You are on the correct path.

The whole point of using Public CAs is because they are preloaded on all devices to allow secure connections to be built between two parties who have no connection. By using a 3rd party broker you can facilitate the connection. This is what you are doing for just about every website in existence that uses SSL, so if it's secure enough for all of your web applications it should be secure enough for connecting your clients to wireless.

Definitely do not check the "don't validate" button. At that point all the client does is take whatever certificate is available and attempt to use it to establish a connection. The point of validating the certificate is that the client won't even attempt to connect to the server until the server presents it with a valid certificate.

I'm not even 100% confident in saying I can describe the magic that happens with certificates, but to my best knowledge two things occur. First is that There is a certificate chain that the client can follow back to a certificate it already considers trustworthy. Any certificate that is presented to the client, it can do some action to determine if that certificate was issued by another certificate authority. It will do this until it reaches the root CA, which can't be validated because that server issued itself a certificate. So that's why those certificates are preinstalled and considered trusted on the device, to allow the chain to function. The other part is that in the SSL certificate itself, it contains a public key. Making an educated guess I would infer that what happens is the client will use that public key to encrypt the original bit of data it sends to the server before the session is made. Because the data is encrypted only the holder of the private key is able to decrypt that data. When you generate the certificate on the radius server you create the keypair and only that system has the private key that is capable of decrypting that traffic. So if someone were to put that public certificate onto their radius server and attempt to act as if they were legit, they would get back encrypted data but have no way to decrypt it because they don't possess the private key that matches. So in that case no they cannot gain anything from your server because they should never be getting unencrypted traffic.

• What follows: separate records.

/-- R20, R165: LINE_DISABLE of a line in OFF is answered OK and changes nothing, and is refused BUSY while a case is open on
the line; otherwise the line enters OFF, mode CONTINUOUS, slot set empty, queues discarded, timers stopped, counters kept,
every enabled lift of the line becomes OFFLINE and its panels are cleared; R88: a crew that was logged at a panel of the line
loses it as its logged panel; R48: inputs that were active re-evaluate no lift, since every lift of the line is then OFFLINE or
DISABLED; R52: where the own queue has room for them, a summary follows for each lift whose state changes and whose mode is not
NONE (in ascending slot order, the model's choice, log 41), and nothing else of the port changes. Here no release on another line
is tied to a panel of this one, and a lift that is not enabled is DISABLED (R28). -/
def Obligations.LineDisableTakesTheLineOff : Prop :=
  ∀ (s : State) (o : Origin) (l : LineId), s.Ready 1 →
    ((s.line l).state = .off → exec (.lineDisable o l.val) s = .next (s.withAnswer o 5#8 .ok .none)) ∧
    ((s.line l).state ≠ .off → (∃ c, s.isOpen c = true ∧ lineOf (s.caseAt c).lift = l) →
      exec (.lineDisable o l.val) s = .next (s.withAnswer o 5#8 .busy .none)) ∧
    ((s.line l).state ≠ .off → (∀ c, s.isOpen c = true → lineOf (s.caseAt c).lift ≠ l) →
      (∀ c q, s.isOpen c = true → (s.caseAt c).release = some q → panelLine q.panel ≠ l) →
      (∀ i, lineOf i = l → (s.lift i).config.enabled = false → (s.lift i).dyn.state = .disabled) →
      ∃ t, exec (.lineDisable o l.val) s = .next t ∧ s.SameBeyondLines { t with crews := s.crews } ∧
        (s.withAnswer o 5#8 .ok .none).trunk.own.IsPrefix t.trunk.own ∧
        (s.trunk.own.length + 17 ≤ 32 →
          t.trunk = ((s.withAnswer o 5#8 .ok .none).withBroadcasts (s.entrySummaries l .offline)).trunk) ∧
        t.line l = { s.line l with
          state := .off, mode := .continuous, slotSet := [], currentSlot := none, collided := false, routine := []
          answers := Vector.replicate 4 none, intervalTimer := .stopped, ceilingTimer := .stopped } ∧
        (∀ m, m ≠ l → t.line m = s.line m) ∧
        (∀ i, t.lift i = if lineOf i = l ∧ (s.lift i).config.enabled = true
          then ⟨(s.lift i).config, .offline, none, 0, 0, 0, .empty, .empty, none, none, .empty⟩ else s.lift i) ∧
        (∀ p, t.panel p = if panelLine p = l then ⟨(s.panel p).config, none, none, false, 0, 0#4⟩ else s.panel p) ∧
        ∀ k,
          let leaves : Prop := ∃ p tag, panelLine p = l ∧ (s.panel p).dyn.logged = some tag ∧ s.resolveTag tag = some k ∧
            (s.crew k).dyn.logged = some p
          (leaves → t.crew k = { s.crew k with dyn := { (s.crew k).dyn with logged := none } }) ∧
          (¬ leaves → t.crew k = s.crew k))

Going back to that little check box about validating the server certificate. If the client didn't validate the certificate chain was legit, then I could just issue a self signed certificate on my server with the exact same hostname. Because that's what your client is looking for, your client would use the public key from the cert to encrypt the data, and because I created it I'm the one holding onto the private key. So then I would be able to successfully see all traffic the client is sending to me, including user names and passwords. I'm assuming the "evil twin" part would be after I capture that data, I simply forward it on to your server and utilize your cert and that would satisfy the server requirements on your end to let the client connect to the network.

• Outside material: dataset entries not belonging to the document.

/-- A login that is an arrival: ON_SITE, with its notice, and the event CREW_ARRIVED (R73, R103). -/
theorem Runs.loginArrival_arrived {j : CrewNo} {c : CaseNo} (hb : s.Busy) (hroom : s.trunk.own.length < 32)
    (hat : s.arrivesAt (panelLine p) j = some c) (hopen : s.isOpen c = true) (howed : (s.caseAt c).owed = false)
    (hwait : (s.caseAt c).procedure.wait ≠ .event .crewArrived) (hmin : (s.caseAt c).window.minRunOut = true) :
    Runs 2 s [.loginArrival p j] (((s.setCase c (s.caseAt c).arrivedAt).withNotice c (s.caseAt c).arrivedAt .arrived
      .none).setCase c ((s.caseAt c).arrivedAt.met .crewArrived)) := by
  let q := (s.caseAt c).arrivedAt
  let t := (s.setCase c q).withNotice c q .arrived .none
  have harrive : perform s (.loginArrival p j) = (t, [.event c (s.caseAt c).serial .crewArrived]) := by
    change loginArrival s p j = _
    rw [loginArrival_eq, hat]
    simp only [judgeArrival, hmin, if_true]
    exact congrArg (·, _) (State.setCase_notify_room _ _ hroom howed)
  have hcase : t.caseAt c = q := State.caseAt_setCase s c q
  have hevent := perform_event_unawaited (s := t) (c := c) (serial := (s.caseAt c).serial) (e := .crewArrived)
    (by rw [State.isOpen, hcase]; exact hopen) (by rw [hcase]; rfl) (by decide) (by rw [hcase]; exact hwait)
  rw [hcase] at hevent
  exact .of_step hb harrive (.one hb hevent hb)

section

variable {tag : Nat} {j : CrewNo}

/-- The login, before the test for an arrival. -/
def State.loginAt (s : State) (p : PanelIdx) (tag : Nat) (j : CrewNo) : State :=
  (s.loggedAt p (some tag)).setCrewDyn j { (s.crew j).dyn with logged := some p }

/-- A PANEL answer logs in the crew of an enabled record, the tag logged before naming none; no open case holds a release. -/
structure State.LoginTaken (s : State) (l : LineId) (k : Fin 4) (next : Slot) (held : WindowHeld) (r : PanelReport) (tag : Nat)
    (j : CrewNo) : Prop where
  taken : s.PanelTaken l k next held r
  new : r.logged = some tag
  changed : (s.panel (panelAt l k)).dyn.logged ≠ some tag
  resolved : s.resolveTag tag = some j
  old : ∀ t, (s.panel (panelAt l k)).dyn.logged = some t → s.resolveTag t = none
  releases : ∀ c, s.isOpen c = true → (s.caseAt c).release = none

theorem State.LoginTaken.untied (h : s.LoginTaken l k next held r tag j) : s.Untied p := fun c q hopen hq => by
  rw [h.releases c hopen] at hq; cases hq

theorem State.loginAt_arrivesAt (s : State) (k : Fin 4) (tag : Nat) (j : CrewNo) :
    (s.loginAt (panelAt l k) tag j).arrivesAt (panelLine (panelAt l k)) j = s.arrivesAt l j := by
  rw [panelLine_panelAt]
  refine State.arrivesAt_congr rfl rfl ?_
  rw [State.loginAt, State.crew_setCrewDyn]

theorem State.LoginTaken.closes (h : s.LoginTaken l k next held r tag j) (hb : s.Busy)
    (harrival : Runs n (s.loginAt (panelAt l k) tag j) [.loginArrival (panelAt l k) j] w) (hn : n < 7000)
    (hin : s.LoggedIn (panelAt l k) (some tag) w) (huntied : w.Untied (panelAt l k)) :
    exec (.answerWindowClose l held) s =
      .next (State.setLine { w with panels := (s.setPanel (panelAt l k) ((s.panel (panelAt l k)).answered r)).panels } l
        { s.line l with currentSlot := some next, collided := false }) := by
  have hfirst := Runs.panelLogged_login hb h.changed h.resolved h.old h.releases harrival
  rw [← h.new] at hfirst hin
  exact h.taken.closes hfirst (by omega) hin (.inl huntied)

/-- A login that is no arrival: the crew holds no ASSIGNED case on the panel's line. -/
theorem State.LoginTaken.closes_away (h : s.LoginTaken l k next held r tag j) (hb : s.Busy) (hat : s.arrivesAt l j = none) :
    exec (.answerWindowClose l held) s = .next (((s.setPanel (panelAt l k) ((s.panel (panelAt l k)).answered r)).setLine l
      { s.line l with currentSlot := some next, collided := false }).setCrewDyn j
        { (s.crew j).dyn with logged := some (panelAt l k) }) := by
  have haway : perform (s.loginAt (panelAt l k) tag j) (.loginArrival (panelAt l k) j) = (s.loginAt (panelAt l k) tag j, []) := by
    change loginArrival _ _ _ = _
    rw [loginArrival_eq, State.loginAt_arrivesAt, hat]
  have hcloses := h.closes hb (.one hb haway hb) (by omega) ⟨rfl, rfl, rfl⟩ (h.untied.of_cases rfl)
  exact hcloses

/-- A login too early to be an arrival (R103). -/
theorem State.LoginTaken.closes_early {c : CaseNo} (h : s.LoginTaken l k next held r tag j) (hready : s.Ready 1)
    (hat : s.arrivesAt l j = some c) (howed : (s.caseAt c).owed = false) (hmin : (s.caseAt c).window.minRunOut = false) :
    exec (.answerWindowClose l held) s = .next ((((s.setPanel (panelAt l k)
      ((s.panel (panelAt l k)).answered r)).setLine l { s.line l with currentSlot := some next, collided := false }).setCrewDyn j
        { (s.crew j).dyn with
          logged := some (panelAt l k)
          implausible := min 15 ((s.crew j).dyn.implausible + 1) }).withNotice c (s.caseAt c) .implausible
            (.count (min 15 ((s.crew j).dyn.implausible + 1)))) := by
  let p := panelAt l k
  let n := min 15 ((s.crew j).dyn.implausible + 1)
  let u := (s.loggedAt p (some tag)).setCrewDyn j { (s.crew j).dyn with logged := some p, implausible := n }
  have hdyn : ((s.loginAt p tag j).crew j).dyn = { (s.crew j).dyn with logged := some p } := by
    rw [State.loginAt, State.crew_setCrewDyn]
  have hset : (s.loginAt p tag j).setCrewDyn j { ((s.loginAt p tag j).crew j).dyn with implausible := n } = u := by
    rw [hdyn]; simp [State.loginAt, State.setCrewDyn, u]
  have hjudge := judgeArrival_early (s := s.loginAt p tag j) (j := j) (c := c) hready.room howed hmin
  rw [show min 15 (((s.loginAt p tag j).crew j).dyn.implausible + 1) = n by rw [hdyn], hset] at hjudge
  have hearly : perform (s.loginAt p tag j) (.loginArrival p j) =
      (u.withNotice c (s.caseAt c) .implausible (.count n), []) := by
    change loginArrival _ _ _ = _
    rw [loginArrival_eq, State.loginAt_arrivesAt, hat]
    exact hjudge
  have hcloses := h.closes hready.busy (.one hready.busy hearly hready.busy) (by omega) ⟨rfl, rfl, rfl⟩ (h.untied.of_cases rfl)
  exact hcloses

/-- A login that is an arrival (R103). -/
theorem State.LoginTaken.closes_arrived {c : CaseNo} (h : s.LoginTaken l k next held r tag j) (hready : s.Ready 1)
    (hat : s.arrivesAt l j = some c) (hopen : s.isOpen c = true) (howed : (s.caseAt c).owed = false)
    (hwait : (s.caseAt c).procedure.wait ≠ .event .crewArrived) (hmin : (s.caseAt c).window.minRunOut = true) :
    exec (.answerWindowClose l held) s = .next ((((((s.setPanel (panelAt l k)
      ((s.panel (panelAt l k)).answered r)).setLine l { s.line l with currentSlot := some next, collided := false }).setCrewDyn j
        { (s.crew j).dyn with logged := some (panelAt l k) }).setCase c (s.caseAt c).arrivedAt).withNotice c
          (s.caseAt c).arrivedAt .arrived .none).setCase c ((s.caseAt c).arrivedAt.met .crewArrived)) := by
  have harrived := Runs.loginArrival_arrived (s := s.loginAt (panelAt l k) tag j) (p := panelAt l k) hready.busy hready.room
    ((State.loginAt_arrivesAt s k tag j).trans hat) hopen howed hwait hmin
  rw [show (s.loginAt (panelAt l k) tag j).caseAt c = s.caseAt c from rfl] at harrived
  let q := (s.caseAt c).arrivedAt
  have huntied : (s.setCase c (q.met .crewArrived)).Untied (panelAt l k) :=
    State.untied_of_ended (fun e => State.caseAt_setCase_if s c e _) (h.releases c hopen) fun e x _ => h.untied e x
  have hcases : (s.cases.set c.val q).set c.val (q.met .crewArrived) = s.cases.set c.val (q.met .crewArrived) := by
    rw [Vector.set_set]
  have hcloses := h.closes hready.busy harrived (by omega) ⟨rfl, rfl, rfl⟩ (huntied.of_cases hcases)
  exact hcloses

end

end

end Sys2Proof.Machine
end

section
/-! SUPPORT. The outcomes of windows (R7 to R11). -/

namespace Sys2Proof.Machine

/-- Settles O19: the kinds of outcome one after another. -/
theorem windowsHandOnTheirOutcome : Obligations.WindowsHandOnTheirOutcome := by
  refine ⟨fun s l k next hb hcycle hslot hcol hnext => ?_, fun s l k next held hb hcycle hslot hnext hhold hheld => ?_,
    fun s l k next held r hready hcycle hslot hnext ha => ?_, fun s l k next held r hready hcycle hslot hnext ha => ?_,
    fun s l slot held hb hcycle hslot hidle => ?_, fun s p old toggle tag n hold hne hlogged => ?_⟩
  · intro i hen htruth hnow hbelow
    exact closes_carNothing hb ⟨hcycle, hslot⟩ hcol hnext hen htruth hnow hbelow
  · exact closes_panelNothing hb ⟨hcycle, hslot⟩ hnext hhold hheld
  · intro i g d hen hcase htruth hcauses hmode
    exact closes_report hready ⟨hcycle, hslot⟩ hnext ha hen hcase htruth hcauses hmode
  · intro p d hen hrequest hinputs
    have htaken : s.PanelTaken l k next held r := ⟨⟨hcycle, hslot⟩, hnext, ha, hen, hrequest, by rwa [panelLine_panelAt]⟩
    refine ⟨fun hres hhold => htaken.closes_unresolved hready.busy hres hhold, fun tag j hold hnew hj => ?_,
      fun tag j hnew hold hj hres hnone _ => ?_⟩
    · refine ⟨fun huntied => htaken.closes_left hready.busy hold hnew hj huntied,
        fun c q hopen hq hp hcrew hothers howed hwait => ?_⟩
      have hcloses := htaken.closes_leftTied hready hold hnew hj hopen hq hp hcrew hothers howed hwait
      rw [Case.withoutRelease_eq hq] at hcloses
      exact hcloses
    · have hlogin : s.LoginTaken l k next held r tag j := ⟨htaken, hnew, hold, hj, hres, hnone⟩
      refine ⟨fun hat => hlogin.closes_away hready.busy hat, fun c hat hopen howed hwait => ⟨fun hmin => ?_, fun hmin => ?_⟩⟩
      · exact hlogin.closes_arrived hready hat hopen howed hwait hmin
      · exact hlogin.closes_early hready hat howed hmin
  · have hidle' := State.idle_cases hidle
    let a := judgeWindow slot (s.line l).collided held
    have hkeeps : (s.setLine l ((s.line l).judged a)).KeepsPolling l ↔ s.KeepsPolling l := State.keepsPolling_setLine rfl rfl
    refine ⟨fun next hnext => closes_idle hb ⟨hcycle, hslot⟩ rfl hidle' hnext, fun hlast => ?_⟩
    have hwaiting (hk : s.KeepsPolling l) := closes_stopped hb ⟨hcycle, hslot⟩ rfl hidle' hlast (stopLine_continuous (hkeeps.mpr hk))
    have hquiet (hk : ¬ s.KeepsPolling l) := closes_stopped hb ⟨hcycle, hslot⟩ rfl hidle' hlast (stopLine_quiet (mt hkeeps.mp hk))
    rw [State.line_setLine] at hwaiting hquiet
    exact ⟨fun n hn hk => (hwaiting hk).1 n hn, fun n hn hk => (hquiet hk).1 n hn, fun first slots hno hs =>
      ⟨fun hn hk => (hwaiting hk).2 first slots hn hno hs, fun hn hk => (hquiet hk).2 first slots hn hno hs⟩⟩
  · intro u made
    have hmade : ∀ q, made q = finish (crewRequest u (.panel p) tag (some q) n) := fun q =>
      congrArg finish (panelRequest_fresh hold hne hlogged q n)
    simp only [hmade]
    exact ⟨rfl, rfl, rfl, rfl, rfl, rfl, rfl, rfl, rfl, rfl⟩

end Sys2Proof.Machine
end

section
/-! SUPPORT. The outline of a state: the tables, the lifts' states and truths, and the rotation order, with what leaves it alone. -/

namespace Sys2Proof.Machine

/-! ### The outline of a state -/

/-- The seven tables, and the commands that wait (R23, R30, R59, R84, R91, R108, R164). -/
structure Tables where
  pending : List Instr
  lifts : LiftIdx → LiftConfig
  panels : PanelIdx → PanelConfig
  crews : CrewNo → CrewConfig
  classes : Vector ClassEntry 5
  travel : Vector Travel 16
  store : Vector StepRecord 256
  settings : Settings

def State.tables (s : State) : Tables where
  pending := s.pending
  lifts := fun i => (s.lift i).config
  panels := fun p => (s.panel p).config
  crews := fun k => (s.crew k).config
  classes := s.classes
  travel := s.travel
  store := s.store
  settings := s.settings

/-- What most jobs leave as it is: the tables, each lift's state and cause truth, and the rotation order. -/
structure Outline where
  tables : Tables
  lifts : LiftIdx → LiftState × CauseSet
  rotation : List LiftIdx

def State.outline (s : State) : Outline where
  tables := s.tables
  lifts := fun i => ((s.lift i).dyn.state, (s.lift i).dyn.truth)
  rotation := s.rotation

theorem State.lift_config_of_tables {s t : State} (h : t.tables = s.tables) (i : LiftIdx) :
    (t.lift i).config = (s.lift i).config := congrFun (congrArg Tables.lifts h) i
theorem State.panel_config_of_tables {s t : State} (h : t.tables = s.tables) (p : PanelIdx) :
    (t.panel p).config = (s.panel p).config := congrFun (congrArg Tables.panels h) p
theorem State.crew_config_of_tables {s t : State} (h : t.tables = s.tables) (k : CrewNo) :
    (t.crew k).config = (s.crew k).config := congrFun (congrArg Tables.crews h) k

/-- Cause truth is sound by the configuration, the state and the truth of a lift alone. -/
theorem Lift.TruthSound.congr {r q : Lift} (h : r.TruthSound) (hconfig : q.config = r.config)
    (hstate : q.dyn.state = r.dyn.state) (htruth : q.dyn.truth = r.dyn.truth) : q.TruthSound := by
  exact ⟨by rw [hstate, hconfig]; exact h.known, by rw [htruth]; exact h.manual,
    by rw [htruth, hconfig]; exact h.enabled, by rw [hstate, htruth]; exact h.off⟩

/-! ### Updates and offerings that keep the outline -/

section

variable (s : State)

@[simp] theorem State.setLine_outline (l : LineId) (r : Line) : (s.setLine l r).outline = s.outline := rfl
@[simp] theorem State.setCase_outline (c : CaseNo) (r : Case) : (s.setCase c r).outline = s.outline := rfl
@[simp] theorem State.setProcedure_outline (c : CaseNo) (p : Procedure) : (s.setProcedure c p).outline = s.outline := rfl
@[simp] theorem State.setRelease_outline (c : CaseNo) (q : Release) : (s.setRelease c q).outline = s.outline := rfl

I can't find a good example for that domain field, the best guess is that it's actually just mycompany.com
First of all this is a very good explanation of the whole process, makes a lot of sense so thank you for that!

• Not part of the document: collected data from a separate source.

-- ==== Sys2Proof/Syntax.lean ====
section
/-! DEFINITION. The instructions of BVCORE: one constructor per row of the opcode map (30_encoding.md R74). -/

namespace Sys2Proof

/-- A vector register number, `x0` to `x15` (10_state.md R21). -/
abbrev Reg := Fin 16

/-- The immediate `cmd[13:0]`, an unsigned integer 0 to 16383 (30_encoding.md R73). -/
abbrev Imm := BitVec 14

/-- One instruction. Operands stand in the order of the assembler syntax (30_encoding.md R78): destinations, sources,
immediate. The data operands `opa`, `opb` belong to the transaction and not to the instruction. -/
inductive Instr where
  /-- format N: do nothing -/
  | nop
  /-- format Y: read system register `imm` -/
  | rdsr (imm : Imm)
  /-- format D: construct the zero vector of width `imm` -/
  | zero (rd : Reg) (imm : Imm)
  /-- format D: construct a vector of width `imm` from `opa` -/
  | ldi (rd : Reg) (imm : Imm)
  /-- format M: copy by value -/
  | mov (rd rs1 : Reg)
  /-- format I: convert to width `imm` -/
  | cvt (rd rs1 : Reg) (imm : Imm)
  /-- format D: store block `imm` of `rd` from `opa` -/
  | ldb (rd : Reg) (imm : Imm)
  /-- format J: read block `imm` of `rs1` -/
  | stb (rs1 : Reg) (imm : Imm)
  /-- format J: read bit `imm` of `rs1` -/
  | bget (rs1 : Reg) (imm : Imm)
  /-- format D: set bit `imm` of `rd` to `opa[0]` -/
  | bset (rd : Reg) (imm : Imm)
  /-- format D: invert bit `imm` of `rd` -/
  | bflip (rd : Reg) (imm : Imm)
  /-- format S: the width of `rs1` -/
  | size (rs1 : Reg)
  /-- format S: the number of set bits of `rs1` -/
  | count (rs1 : Reg)
  /-- format S: are all bits of `rs1` set -/
  | all (rs1 : Reg)
  /-- format S: is any bit of `rs1` set -/
  | any (rs1 : Reg)
  /-- format S: is no bit of `rs1` set -/
  | none (rs1 : Reg)
  /-- format S: the low 64 bits of `rs1` as a number -/
  | tonum (rs1 : Reg)
  /-- format P: `add_block` on the data ports -/
  | addb (cin : Bool)
  /-- format P: `subtract_block` on the data ports -/
  | subb (cin : Bool)
  /-- format I: whole-block shift left by `imm` blocks -/
  | bshl (rd rs1 : Reg) (imm : Imm)
  /-- format I: whole-block shift right by `imm` blocks -/
  | bshr (rd rs1 : Reg) (imm : Imm)
  /-- format I: sub-block shift left by `imm` bits -/
  | sshl (rd rs1 : Reg) (imm : Imm)
  /-- format I: sub-block shift right by `imm` bits -/
  | sshr (rd rs1 : Reg) (imm : Imm)
  /-- format I: shift left by `imm` bits -/
  | shl (rd rs1 : Reg) (imm : Imm)
  /-- format I: shift right by `imm` bits -/
  | shr (rd rs1 : Reg) (imm : Imm)
  /-- format R: addition, overflow signalled -/
  | add (rd rs1 rs2 : Reg)
  /-- format R: subtraction, wraps -/
  | sub (rd rs1 rs2 : Reg)
  /-- format M: two's complement -/
  | twoc (rd rs1 : Reg)
  /-- format R: multiplication -/
  | mul (rd rs1 rs2 : Reg)
  /-- format R: quotient -/
  | div (rd rs1 rs2 : Reg)
  /-- format R: remainder -/
  | rem (rd rs1 rs2 : Reg)
  /-- format Q: quotient to `rd`, remainder to `rd2` -/
  | divr (rd rd2 rs1 rs2 : Reg)
  /-- format R: bitwise AND -/
  | and (rd rs1 rs2 : Reg)
  /-- format R: bitwise OR -/
  | or (rd rs1 rs2 : Reg)
  /-- format M: bitwise negation -/
  | not (rd rs1 : Reg)
  /-- format C: unsigned compare -/
  | cmp (rs1 rs2 : Reg)
deriving DecidableEq, Repr

end Sys2Proof
end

Regarding the certificate chain - the client can always determine which authority signed the server certificate the server presents? If it can determine who the CA is, then the client checks its own CA certificate store to mathematically check if the CA certificate it has there has actually signed the certificate the server presented. Is this correct?

In this case, I don't understand why the domain field is actually there. Is it just some kind of double, extra check that has to match what the presented server certificate has in it? The field is actually mandatory on Android when the 'Use system certificates' option is selected, so you really have to enter a domain. I am just wondering what the role of that field is and how important it is.
 
I presumed that part, just not sure what exact role it plays in the server verification process, besides the obvious part where the entered FQDN has to match what the server cert has in it. Is it only that or does it play a role in the certificate chain hopping?